- **Data in this exercise**
-- ==== Sys2Proof/Laws/PerInstr.lean ====
section
/-! SUPPORT. For every instruction: its encoding carries the fixed bits of the row of the opcode table it stands in (R94). -/

namespace Sys2Proof.Laws.FixedBits

/-- The encoded word, masked, is the fixed bits of a row of the table that bears the instruction's mnemonic. -/
def Statement (i : Instr) : Prop :=
  ∃ r ∈ opcodeTable, r.mnemonic = i.mnemonic ∧ encodeWord i &&& r.mask = r.bits

theorem cls : Statement (.cls) :=
  ⟨⟨"CLS", 0x00E0, 0xFFFF⟩, by decide, rfl, by decide⟩

theorem ret : Statement (.ret) :=
  ⟨⟨"RET", 0x00EE, 0xFFFF⟩, by decide, rfl, by decide⟩

theorem jmp (nnn : Addr) : Statement (.jmp nnn) :=
  ⟨⟨"JMP", 0x1000, 0xF000⟩, by decide, rfl, by
    rw [mask_op, encodeWord, fieldOp_encNNN]; decide⟩

theorem call (nnn : Addr) : Statement (.call nnn) :=
  ⟨⟨"CALL", 0x2000, 0xF000⟩, by decide, rfl, by
    rw [mask_op, encodeWord, fieldOp_encNNN]; decide⟩

theorem se (x : Reg) (nn : Byte) : Statement (.se x nn) :=
  ⟨⟨"SE", 0x3000, 0xF000⟩, by decide, rfl, by
    rw [mask_op, encodeWord, fieldOp_encXNN]; decide⟩

theorem sne (x : Reg) (nn : Byte) : Statement (.sne x nn) :=
  ⟨⟨"SNE", 0x4000, 0xF000⟩, by decide, rfl, by
    rw [mask_op, encodeWord, fieldOp_encXNN]; decide⟩

theorem seReg (x y : Reg) : Statement (.seReg x y) :=
  ⟨⟨"SE_reg", 0x5000, 0xF00F⟩, by decide, rfl, by
    rw [mask_op_n, encodeWord, fieldOp_encXYN, fieldN_encXYN]; decide⟩

theorem ldImm (x : Reg) (nn : Byte) : Statement (.ldImm x nn) :=
  ⟨⟨"LD_imm", 0x6000, 0xF000⟩, by decide, rfl, by
    rw [mask_op, encodeWord, fieldOp_encXNN]; decide⟩

theorem addImm (x : Reg) (nn : Byte) : Statement (.addImm x nn) :=
  ⟨⟨"ADD_imm", 0x7000, 0xF000⟩, by decide, rfl, by
    rw [mask_op, encodeWord, fieldOp_encXNN]; decide⟩

theorem mov (x y : Reg) : Statement (.mov x y) :=
  ⟨⟨"MOV", 0x8000, 0xF00F⟩, by decide, rfl, by
    rw [mask_op_n, encodeWord, fieldOp_encXYN, fieldN_encXYN]; decide⟩

theorem orReg (x y : Reg) : Statement (.orReg x y) :=
  ⟨⟨"OR", 0x8001, 0xF00F⟩, by decide, rfl, by
    rw [mask_op_n, encodeWord, fieldOp_encXYN, fieldN_encXYN]; decide⟩

theorem andReg (x y : Reg) : Statement (.andReg x y) :=
  ⟨⟨"AND", 0x8002, 0xF00F⟩, by decide, rfl, by
    rw [mask_op_n, encodeWord, fieldOp_encXYN, fieldN_encXYN]; decide⟩

theorem xorReg (x y : Reg) : Statement (.xorReg x y) :=
  ⟨⟨"XOR", 0x8003, 0xF00F⟩, by decide, rfl, by
    rw [mask_op_n, encodeWord, fieldOp_encXYN, fieldN_encXYN]; decide⟩

theorem addReg (x y : Reg) : Statement (.addReg x y) :=
  ⟨⟨"ADD_reg", 0x8004, 0xF00F⟩, by decide, rfl, by
    rw [mask_op_n, encodeWord, fieldOp_encXYN, fieldN_encXYN]; decide⟩

theorem sub (x y : Reg) : Statement (.sub x y) :=
  ⟨⟨"SUB", 0x8005, 0xF00F⟩, by decide, rfl, by
    rw [mask_op_n, encodeWord, fieldOp_encXYN, fieldN_encXYN]; decide⟩

theorem shr (x y : Reg) : Statement (.shr x y) :=
  ⟨⟨"SHR", 0x8006, 0xF00F⟩, by decide, rfl, by
    rw [mask_op_n, encodeWord, fieldOp_encXYN, fieldN_encXYN]; decide⟩

theorem subn (x y : Reg) : Statement (.subn x y) :=
  ⟨⟨"SUBN", 0x8007, 0xF00F⟩, by decide, rfl, by
    rw [mask_op_n, encodeWord, fieldOp_encXYN, fieldN_encXYN]; decide⟩

theorem shl (x y : Reg) : Statement (.shl x y) :=
  ⟨⟨"SHL", 0x800E, 0xF00F⟩, by decide, rfl, by
    rw [mask_op_n, encodeWord, fieldOp_encXYN, fieldN_encXYN]; decide⟩

theorem sneReg (x y : Reg) : Statement (.sneReg x y) :=
  ⟨⟨"SNE_reg", 0x9000, 0xF00F⟩, by decide, rfl, by
    rw [mask_op_n, encodeWord, fieldOp_encXYN, fieldN_encXYN]; decide⟩

theorem ldI (nnn : Addr) : Statement (.ldI nnn) :=
  ⟨⟨"LD_I", 0xA000, 0xF000⟩, by decide, rfl, by
    rw [mask_op, encodeWord, fieldOp_encNNN]; decide⟩

theorem jmpV0 (nnn : Addr) : Statement (.jmpV0 nnn) :=
  ⟨⟨"JMP+V0", 0xB000, 0xF000⟩, by decide, rfl, by
    rw [mask_op, encodeWord, fieldOp_encNNN]; decide⟩

theorem rnd (x : Reg) (nn : Byte) : Statement (.rnd x nn) :=
  ⟨⟨"RND", 0xC000, 0xF000⟩, by decide, rfl, by
    rw [mask_op, encodeWord, fieldOp_encXNN]; decide⟩

theorem draw (x y : Reg) (n : Nibble) : Statement (.draw x y n) :=
  ⟨⟨"DRAW", 0xD000, 0xF000⟩, by decide, rfl, by
    rw [mask_op, encodeWord, fieldOp_encXYN]; decide⟩

theorem skp (x : Reg) : Statement (.skp x) :=
  ⟨⟨"SKP", 0xE09E, 0xF0FF⟩, by decide, rfl, by
    rw [mask_op_nn, encodeWord, fieldOp_encXNN, fieldNN_encXNN]; decide⟩

theorem sknp (x : Reg) : Statement (.sknp x) :=
  ⟨⟨"SKNP", 0xE0A1, 0xF0FF⟩, by decide, rfl, by
    rw [mask_op_nn, encodeWord, fieldOp_encXNN, fieldNN_encXNN]; decide⟩

theorem ldVxDt (x : Reg) : Statement (.ldVxDt x) :=
  ⟨⟨"LD_Vx_DT", 0xF007, 0xF0FF⟩, by decide, rfl, by
    rw [mask_op_nn, encodeWord, fieldOp_encXNN, fieldNN_encXNN]; decide⟩

theorem ldVxK (x : Reg) : Statement (.ldVxK x) :=
  ⟨⟨"LD_Vx_K", 0xF00A, 0xF0FF⟩, by decide, rfl, by
    rw [mask_op_nn, encodeWord, fieldOp_encXNN, fieldNN_encXNN]; decide⟩

theorem ldDtVx (x : Reg) : Statement (.ldDtVx x) :=
  ⟨⟨"LD_DT_Vx", 0xF015, 0xF0FF⟩, by decide, rfl, by
    rw [mask_op_nn, encodeWord, fieldOp_encXNN, fieldNN_encXNN]; decide⟩

theorem ldStVx (x : Reg) : Statement (.ldStVx x) :=
  ⟨⟨"LD_ST_Vx", 0xF018, 0xF0FF⟩, by decide, rfl, by
    rw [mask_op_nn, encodeWord, fieldOp_encXNN, fieldNN_encXNN]; decide⟩

theorem addIVx (x : Reg) : Statement (.addIVx x) :=
  ⟨⟨"ADD_I_Vx", 0xF01E, 0xF0FF⟩, by decide, rfl, by
    rw [mask_op_nn, encodeWord, fieldOp_encXNN, fieldNN_encXNN]; decide⟩

theorem ldIF (x : Reg) : Statement (.ldIF x) :=
  ⟨⟨"LD_I_F", 0xF029, 0xF0FF⟩, by decide, rfl, by
    rw [mask_op_nn, encodeWord, fieldOp_encXNN, fieldNN_encXNN]; decide⟩

theorem bcd (x : Reg) : Statement (.bcd x) :=
  ⟨⟨"BCD", 0xF033, 0xF0FF⟩, by decide, rfl, by
    rw [mask_op_nn, encodeWord, fieldOp_encXNN, fieldNN_encXNN]; decide⟩

theorem stor (x : Reg) : Statement (.stor x) :=
  ⟨⟨"STOR", 0xF055, 0xF0FF⟩, by decide, rfl, by
    rw [mask_op_nn, encodeWord, fieldOp_encXNN, fieldNN_encXNN]; decide⟩

theorem read (x : Reg) : Statement (.read x) :=
  ⟨⟨"READ", 0xF065, 0xF0FF⟩, by decide, rfl, by
    rw [mask_op_nn, encodeWord, fieldOp_encXNN, fieldNN_encXNN]; decide⟩

end Sys2Proof.Laws.FixedBits
end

- **Task requirements**
Write out a verbatim copy of the data, beginning with its first line and ending with the line that contains "namespace Sys2Proof.Laws.FixedBits".

- **Exercise answer**
-- ==== Sys2Proof/Laws/PerInstr.lean ====
section
/-! SUPPORT. For every instruction: its encoding carries the fixed bits of the row of the opcode table it stands in (R94). -/

namespace Sys2Proof.Laws.FixedBits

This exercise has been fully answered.